Eric chimed in: “Supposedly?”
“You don’t think it’s weird?” she asked him. “A woman in her position, who has had all the success she has, just decides to kill her husband and two sons-all of whom she loved dearly-and then kill herself right before the biggest trial of her career was scheduled to begin?”
Tom said, “Ashley, what are you trying to infer here? That Timothy Carrozza somehow set this all up to look like a murder-suicide? Even if that were possible-and not, I should add, completely insane-it wouldn’t stop his trial. It might delay it a bit, but it wouldn’t stop it. In fact, if anything, it would make more sense for him to go after the witness.”
She started to dispute this, reminding them that the witness still hadn’t yet been identified, telling them about the death threat, but stopped herself before she could even open her mouth. Maybe she was overthinking things. Stepping out on limbs that were way too flimsy. Tom was right-even if Carrozza had pulled off such an impressive feat, what would be his end game? The trial would continue. He would most likely get prosecuted. Case closed.
“I just had lunch with her yesterday, Tom. I’ve known her since college. She’s not the kind of person to do that.”
“Sometimes we don’t know people as well as we like to think we do. It’s sad, but it’s true. What happened to your friend, it’s awful, but it is what it is. Now, like I told you earlier, you don’t have to be here today if you don’t want to. Nobody will think any less of you.”
Leaving was the last thing she wanted to do. Even earlier this morning, when she had gotten the phone call from Tom, she told him she would be in. But she didn’t want to be in this room any longer, that was for sure. Not with these two, who, just yesterday, said without saying that her job was on the line if she didn’t reach out to her friend on the paper’s behalf.
She thanked them and stepped out into the newsroom, ignoring the glances if there were any. She headed for her desk, then made a detour at the last second.
Jeff was in his cubicle. He was on the phone, leaning back in his chair, squeezing his stress ball. He looked up at her, stared for a moment, then said, “Hey, can I call you right back?” before cradling the phone. He rose to his feet, smoothing out the wrinkles in his pants. “Ashley, I’m so sorry about your friend. I can’t even imagine-”
She shook him off. “You want to make it up to me? I need your help.”
• • •
“A death threat? I never heard anything about that.”
“They were keeping it low key. Melissa didn’t want there to be a big fuss.”
“So, what, you think Carrozza had her taken out?”

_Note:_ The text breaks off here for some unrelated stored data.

-- ==== Sys2Proof/Config.lean ====
section
/-! DEFINITION. The constants the manual fixes: windows, periods, limits and thresholds, each with
the rule that states it. The manual leaves no value of a step open, so there is no free value here
(notes/assumptions/1.md). -/

namespace Sys2Proof.Config

/-- R12: the authorisation window, in ms. -/
abbrev authorisationWindow : Nat := 120000
/-- R17: the stop window, in ms. -/
abbrev stopWindow : Nat := 15000
/-- R21: the link-loss timer, in ms. -/
abbrev linkLossTimer : Nat := 60000
/-- R105: one overstay minute, in ms. -/
abbrev overstayMinute : Nat := 60000
/-- R185: the largest overstay time its four bytes carry, in ms. -/
abbrev overstayLimit : Nat := 4294967295
/-- R132: the period of the poll rounds, in ms. -/
abbrev roundPeriod : Nat := 100
/-- R133: an exchange lasts at most 2.0 ms. -/
abbrev exchangeLimit : Nat := 2
/-- R51: one unit of the step interval, in ms. -/
abbrev rampUnit : Nat := 200
/-- R79, R82: meter readings and deltas are taken modulo this. -/
abbrev meterModulus : Nat := 1000000000
/-- R88: unbilled energy is held modulo this. -/
abbrev unbilledModulus : Nat := 1000000000000
/-- R84: the standing allowance of the plausibility bound, in Wh. -/
abbrev boundAllowance : Nat := 20
/-- R66: the supply threshold. -/
abbrev supplyThreshold : Nat := 2800
/-- R66: the run counts stop here. -/
abbrev runCountLimit : Nat := 255
/-- R181: the below-run count that is a supply failure. -/
abbrev failRun : Nat := 2
/-- R182: the above-run count that allows the restart. -/
abbrev goodRun : Nat := 20
/-- R115, R6: the number of queued records at which no session opens and BACKLOG holds. -/
abbrev backlogCount : Nat := 32
/-- R6: the largest close sequence. -/
abbrev lastCloseSequence : Nat := 4294967295
/-- R126, R127: the largest reservation limit. -/
abbrev lastReservation : Nat := 4294967296
/-- R127: how many numbers one reservation write adds. -/
abbrev reservationStep : Nat := 64
/-- R127: a reservation is renewed when fewer numbers than this remain. -/
abbrev reservationLow : Nat := 16
/-- R111: the corrected-error count stops here. -/
abbrev correctedLimit : Nat := 65535
/-- R94: the largest number of segments of a session. -/
abbrev segmentLimit : Nat := 8
/-- Table 7.2: the durations of the store operations, in ms. -/
abbrev recordWriteTime : Nat := 6
/-- Table 7.2, R118: a settled mark, and the mark step of a failed record write. -/
abbrev markTime : Nat := 1
/-- Table 7.2: a reservation write. -/
abbrev reservationTime : Nat := 1
/-- Table 7.2, R116: an erase, merged into a write or not. -/
abbrev eraseTime : Nat := 4
/-- Table 7.2: a settings save. -/
abbrev saveTime : Nat := 40
/-- R166: the largest site ceiling stored. -/
abbrev siteCeilingLimit : Nat := 60000
/-- R166: the largest configured feeder ceiling stored. -/
abbrev feederCeilingLimit : Nat := 30000
/-- R167: the largest cap stored. -/
abbrev capLimit : Nat := 4000
/-- R11: the largest hold. -/
abbrev holdLimit : Nat := 9999999
/-- Table 6.1: the largest energy rate. -/
abbrev rateLimit : Nat := 999999

end Sys2Proof.Config
end

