-- ==== Sys2Proof/Machine/Operands.lean ====
section
/-! DEFINITION. The fields of frames: numbers as bytes, most significant byte first (chapter 12), the
codes of Table 12.2, optional fields and stamps (R185), the check value (R188), and the clamps and
ranges of the request arguments (R166 to R168). -/

namespace Sys2Proof.Machine
open Sys2Proof

/-! ### Bytes -/

/-- The `width` low bytes of a number, most significant byte first (00_scope.md section 4). -/
def bytesOf : Nat → Nat → List Byte
  | 0, _ => []
  | width + 1, v => bytesOf width (v / 256) ++ [BitVec.ofNat 8 v]

/-- The number that bytes spell, most significant byte first. -/
def numberOf (bytes : List Byte) : Nat := bytes.foldl (fun acc b => acc * 256 + b.toNat) 0

/-- A signed field of `width` bytes in two's complement (chapter 12). -/
def signedBytes (width : Nat) (v : Int) : List Byte := bytesOf width (v % (256 : Int) ^ width).toNat

/-- A yes/no or ON/OFF byte (Table 12.2). -/
def flagByte (b : Bool) : Byte := if b then 1 else 0

/-- A byte whose bit n is the n-th flag of the list (R189). -/
def flagBits : List Bool → Nat
  | [] => 0
  | b :: rest => b.toNat + 2 * flagBits rest

/-- R185: a field that may be absent: a presence byte, then the value bytes, zeros when absent. -/
def optionalField (width : Nat) : Option Nat → List Byte
  | none => 0 :: bytesOf width 0
  | some v => 1 :: bytesOf width v

/-- R185: an optional signed field. -/
def optionalSigned (width : Nat) : Option Int → List Byte
  | none => 0 :: bytesOf width 0
  | some v => 1 :: signedBytes width v

/-- Table 12.1: a park clock stamp; bit 0 of its flag byte is CLOCK_SET and bit 7 PRESENT. -/
def stampBytes (c : ClockStamp) : List Byte :=
  (if c.clockSet then 0x81 else 0x80) :: bytesOf 4 c.seconds.toNat

/-- R185: an absent stamp is five zero bytes. -/
def optionalStamp : Option ClockStamp → List Byte
  | none => bytesOf 5 0
  | some c => stampBytes c

/-! ### The check value (R136, R188) -/

/-- One bit of the CRC-16 register, polynomial 1021H, without reflection. -/
def crcShift (c : BitVec 16) : BitVec 16 := if c.msb then (c <<< 1) ^^^ 0x1021 else c <<< 1

/-- One byte into the register, most significant bit first. -/
def crcByte (c : BitVec 16) (b : Byte) : BitVec 16 :=
  crcShift (crcShift (crcShift (crcShift (crcShift (crcShift (crcShift (crcShift
    (c ^^^ (b.zeroExtend 16 <<< 8)))))))))

/-- R136: the CRC-16 over a run of bytes, initial value all ones, no final inversion. -/
def crc16 (bytes : List Byte) : BitVec 16 := bytes.foldl crcByte 0xFFFF

/-- R188: a start byte and its fields, closed by the check value, high byte first. -/
def closeFrame (start : Byte) (fields : List Byte) : List Byte :=
  start :: fields ++ bytesOf 2 (crc16 fields).toNat

/-- R188: the last two bytes of `rest`, which follows a start byte, are the check value of the bytes
before them. -/
def checkHolds (rest : List Byte) : Bool :=
  decide (2 ≤ rest.length) &&
    decide (rest.drop (rest.length - 2) = bytesOf 2 (crc16 (rest.take (rest.length - 2))).toNat)

/-! ### The codes of Table 12.2 -/

def Feeder.code : Feeder → Nat
  | .a => 0 | .b => 1 | .c => 2 | .d => 3

/-- The place of a feeder in the feeder table. -/
def Feeder.idx : Feeder → Fin 4
  | .a => 0 | .b => 1 | .c => 2 | .d => 3

/-- The feeder a code names, if any (R166). -/
def feederOf (code : Byte) : Option Feeder :=
  match code.toNat with
  | 0 => some .a | 1 => some .b | 2 => some .c | 3 => some .d | _ => none

/-- The yes/no or ON/OFF that a code names, if any (R189). -/
def flagOf (code : Byte) : Option Bool :=
  match code.toNat with
  | 0 => some false | 1 => some true | _ => none

def RampMode.code : RampMode → Nat
  | .hard => 0 | .soft => 1

/-- The ramp mode a code names, if any. -/
def rampModeOf (code : Byte) : Option RampMode :=
  match code.toNat with
  | 0 => some .hard | 1 => some .soft | _ => none

/-- The pedestal a byte names, if it is at most 15 (R10, R155, R171). -/
def pedestalOf (code : Byte) : Option Pedestal :=
  if h : code.toNat < 16 then some ⟨code.toNat, h⟩ else none

/-- The tariff row a byte names, if it is at most 7 (R93, R95). -/
def rowOf (code : Byte) : Option RowIndex :=
  if h : code.toNat < 8 then some ⟨code.toNat, h⟩ else none

/-- The class a byte names, if it is at most 3 (R167). -/
def classOf (code : Byte) : Option (Fin 4) :=
  if h : code.toNat < 4 then some ⟨code.toNat, h⟩ else none

def LinkState.code : LinkState → Nat
  | .good => 0 | .doubtful => 1 | .lost => 2

def ParkState.code : ParkState → Nat
  | .starting => 0 | .open => 1 | .draining => 2 | .quiesced => 3 | .powerFail => 4

def SessionState.code : SessionState → Nat
  | .authorising => 1 | .ready => 2 | .delivering => 3 | .stopping => 4 | .parked => 5

/-- The report state a code names, if any (R136). -/
def reportStateOf (code : Byte) : Option ReportState :=
  match code.toNat with
  | 0 => some .idle | 1 => some .plugged | 2 => some .charging | 3 => some .complete
  | 4 => some .fault | _ => none

def StopReason.code : StopReason → Nat
  | .hold => 1 | .customerStop => 2 | .pedestalFault => 3 | .emergency => 4 | .cancelled => 5

def CloseReason.code : CloseReason → Nat
  | .unplugged => 0 | .hold => 1 | .customerStop => 2 | .pedestalFault => 3 | .emergency => 4
  | .cancelled => 5 | .linkLost => 6 | .powerFail => 7

/-- R23: the close reason that a stop reason becomes. -/
def StopReason.close : StopReason → CloseReason
  | .hold => .hold | .customerStop => .customerStop | .pedestalFault => .pedestalFault
  | .emergency => .emergency | .cancelled => .cancelled

def ParkedBy.code : ParkedBy → Nat
  | .complete => 0 | .stop => 1

/-- The outcomes of a reply (Table 12.2). -/
inductive OutcomeCode where
  | done | doneClamped | range | busyPedestal | noSession | late | wrongState | alreadyEnding
  | empty | notHead | unknown | invalidRow | rowBound | unknownKind | badFrame | notReady | fault
  | powerFail
  deriving DecidableEq, Repr

def OutcomeCode.code : OutcomeCode → Nat
  | .done => 0x00 | .doneClamped => 0x01 | .range => 0x02 | .busyPedestal => 0x03
  | .noSession => 0x04 | .late => 0x05 | .wrongState => 0x06 | .alreadyEnding => 0x07
  | .empty => 0x08 | .notHead => 0x09 | .unknown => 0x0A | .invalidRow => 0x0B
  | .rowBound => 0x0C | .unknownKind => 0x0D | .badFrame => 0x0E | .notReady => 0x0F
  | .fault => 0x10 | .powerFail => 0x11

/-- The cancel results (Table 12.2). -/
inductive CancelResult where
  | voided | closed | stopping
  deriving DecidableEq, Repr

def CancelResult.code : CancelResult → Nat
  | .voided => 0 | .closed => 1 | .stopping => 2

/-! ### Clamps -/

/-- R168: a value raised to the lower end of its range or lowered to the upper end. -/
def clamp (lo hi v : Nat) : Nat := max lo (min hi v)

/-- R166: DONE_CLAMPED where a value was clamped, else DONE. -/
def doneIf (asSent : Bool) : OutcomeCode := if asSent then .done else .doneClamped

end Sys2Proof.Machine
end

They were in the stairwell, just the two of them, their voices soft and hushed.
“I don’t know,” Ashley admitted. “Probably not. But, Jeff, I’m telling you, this isn’t something she would do. I know her.”

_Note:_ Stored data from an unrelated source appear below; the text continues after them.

/-- How many argument bytes a site kind has; absent for a kind not in the port's column. -/
def siteLength (kind : Nat) : Option Nat :=
  match kind with
  | 0x21 => some 0 | 0x22 => some 2 | 0x23 => some 10 | 0x24 => some 7 | 0x25 => some 11
  | 0x26 => some 12 | 0x27 => some 3 | 0x28 => some 4 | 0x29 => some 0 | 0x2A => some 0
  | 0x2B => some 1 | 0x2C => some 1 | 0x2D => some 0 | 0x2E => some 1 | 0x2F => some 2 | _ => none

/-- The payment request of a known kind with its argument bytes. -/
def payRequestOf (kind : Nat) (a : List Byte) : PayRequest :=
  match kind with
  | 0x02 => .nextAuthorisation
  | 0x03 => .authorise (arg 8 0 1 a) (arg 32 1 4 a) (arg 32 5 4 a) (arg 32 9 4 a)
  | 0x04 => .decline (arg 8 0 1 a) (arg 32 1 4 a)
  | 0x05 => .cancel (arg 8 0 1 a) (arg 32 1 4 a)
  | 0x06 => .viewSession (arg 8 0 1 a)
  | 0x07 => .fetch
  | 0x08 => .settle (arg 32 0 4 a)
  | 0x09 => .acknowledge (arg 8 0 1 a)
  | 0x0A => .setLevel (arg 8 0 1 a) (arg 8 1 1 a)
  | _ => .status

/-- The site request of a known kind with its argument bytes. -/
def siteRequestOf (kind : Nat) (a : List Byte) : SiteRequest :=
  match kind with
  | 0x22 => .setSiteCeiling (arg 16 0 2 a)
  | 0x23 => .setFeeder (arg 8 0 1 a) (arg 16 1 2 a) (arg 8 3 1 a) (arg 16 4 2 a) (arg 16 6 2 a)
      (arg 16 8 2 a)
  | 0x24 => .setPedestal (arg 8 0 1 a) (arg 8 1 1 a) (arg 8 2 1 a) (arg 8 3 1 a) (arg 16 4 2 a)
      (arg 8 6 1 a)
  | 0x25 => .setParameters (arg 16 0 2 a) (arg 16 2 2 a) (arg 8 4 1 a) (arg 16 5 2 a)
      (arg 16 7 2 a) (arg 8 9 1 a) (arg 8 10 1 a)
  | 0x26 => .writeTariffRow (arg 8 0 1 a) (arg 8 1 1 a) (arg 24 2 3 a) (arg 16 5 2 a)
      (arg 8 7 1 a) (arg 16 8 2 a) (arg 16 10 2 a)
  | 0x27 => .bindTariff (arg 16 0 2 a) (arg 8 2 1 a)
  | 0x28 => .setClock (arg 32 0 4 a)
  | 0x29 => .quiesce
  | 0x2A => .resume
  | 0x2B => .readAllotment (arg 8 0 1 a)
  | 0x2C => .readFeeder (arg 8 0 1 a)
  | 0x2D => .saveSettings
  | 0x2E => .acknowledge (arg 8 0 1 a)
  | 0x2F => .setLevel (arg 8 0 1 a) (arg 8 1 1 a)
  | _ => .status

/-- What the port finds in a request frame (R152, R165, R189). -/
inductive FrameReading (α : Type) where
  | badFrame (kind : Byte)
  | unknownKind (kind : Byte)
  | request (r : α)
  deriving DecidableEq, Repr

/-- R152, R165, R189: the frame check and the kind check, in that order. The kind as received is the
second byte, or 00H for a frame shorter than two bytes. -/
def readFrame {α : Type} (lengthOf : Nat → Option Nat) (build : Nat → List Byte → α)
    (frame : List Byte) (partByte : Bool) : FrameReading α :=
  let kind := frame.getD 1 0
  if partByte || frame.getD 0 0 != 0x3C || decide (frame.length < 4) || !checkHolds (frame.drop 1)
  then .badFrame kind
  else match lengthOf kind.toNat with
    | none => .unknownKind kind
    | some n =>
      if frame.length = n + 4 then .request (build kind.toNat ((frame.drop 2).take n))
      else .badFrame kind

/-- A request window's frame on the Payment Port. -/
def readPayFrame : List Byte → Bool → FrameReading PayRequest := readFrame payLength payRequestOf

/-- A write transaction's frame on the Site Port. -/
def readSiteFrame : List Byte → Bool → FrameReading SiteRequest := readFrame siteLength siteRequestOf

/-- R149: the read code of the Payment Port. -/
def readCode : Byte := 0x0F

/-- The bytes that `clocked` byte times clock out of a held frame: filler bytes of FFH beyond its end
(R153, R163). -/
def clockOut (frame : List Byte) (clocked : Nat) : List Byte :=
  frame.take clocked ++ List.replicate (clocked - frame.length) 0xFF

/-! ### The reply frame -/

/-- A reply before it is framed: its outcome and its body. -/
structure Reply where
  outcome : OutcomeCode
  body    : List Byte
  deriving DecidableEq, Repr

/-- R189: the reply frame. -/
def replyFrame (kind : Byte) (previousUnread dropped : Bool) (park : ParkState) (r : Reply) :
    List Byte :=
  closeFrame 0xC3
    ([kind] ++ bytesOf 1 r.outcome.code ++ bytesOf 1 (flagBits [previousUnread, dropped])
      ++ bytesOf 1 (ParkState.code park) ++ bytesOf 2 r.body.length ++ r.body)

/-! ### Bodies -/

/-- R191: the highest pending cause; three zero bytes when there is none. -/
def highestBytes : Option (Nat × Nat) → List Byte
  | some (c, l) => 1 :: bytesOf 1 c ++ bytesOf 1 l
  | none => [0, 0, 0]

/-- Table 12.7. -/
def segmentBytes (g : Segment) : List Byte :=
  bytesOf 1 g.row ++ bytesOf 3 g.snapshot.rate ++ bytesOf 2 g.snapshot.flatFee
    ++ bytesOf 1 g.snapshot.grace ++ bytesOf 2 g.snapshot.perMinute ++ bytesOf 2 g.snapshot.cap
    ++ stampBytes g.start ++ bytesOf 5 g.billed ++ bytesOf 7 g.raw

/-- Table 12.6 and the segments, with the two flags of the Store Controller. -/
def recordBytes (r : SettlementRecord) (notDurable corrupt : Bool) : List Byte :=
  bytesOf 4 r.session ++ bytesOf 4 r.closeSequence ++ bytesOf 1 r.pedestal.val
    ++ wordBytes 4 r.customerRef ++ bytesOf 4 r.hold
    ++ stampBytes r.opened ++ stampBytes r.authorised ++ stampBytes r.closed
    ++ bytesOf 4 r.meterStart ++ bytesOf 4 r.meterEnd
    ++ bytesOf 5 r.billed ++ bytesOf 5 r.unbilled
    ++ bytesOf 4 r.overstayMinutes ++ bytesOf 2 r.overstayFee ++ bytesOf 2 r.flatFee
    ++ bytesOf 5 r.total ++ bytesOf 1 (CloseReason.code r.closeReason)
    ++ bytesOf 1 (flagBits [r.meterDispute, r.segmentsFull, r.stopIgnored, notDurable, corrupt])
    ++ bytesOf 1 r.segments.length ++ r.segments.flatMap segmentBytes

“Look,” he said, crossing his arms, leaning back against the wall, “I know it’s tough to accept when shit like this happens, but everybody has secrets, stuff their families and even their best friends don’t know about.”
“So you haven’t heard anything else?”
He shook his head. “My focus was on the trial. This right here, this isn’t my beat.”
“But don’t you have contacts?”
“I know some cops, sure, but-”
“Call them.”
He sighed. “Ashley-”
“You always talk about being a real journalist. A real journalist doesn’t always accept the story given to him, right? He tracks down all the facts until he knows, one hundred percent, that the truth is the truth.”
He smiled. “Where did you get that bullshit?”
“I just thought it up.”
Withdrawing his cell phone from his pocket, he said, “You’re lucky I think you’re cute.”
“Thanks. I’ll be sure to tell your wife that next time I see her.”
Jeff dialed a number, placed the phone to his ear, and said, “Morgan, it’s Jeff Heller from the Post. Remember that favor you owe me?”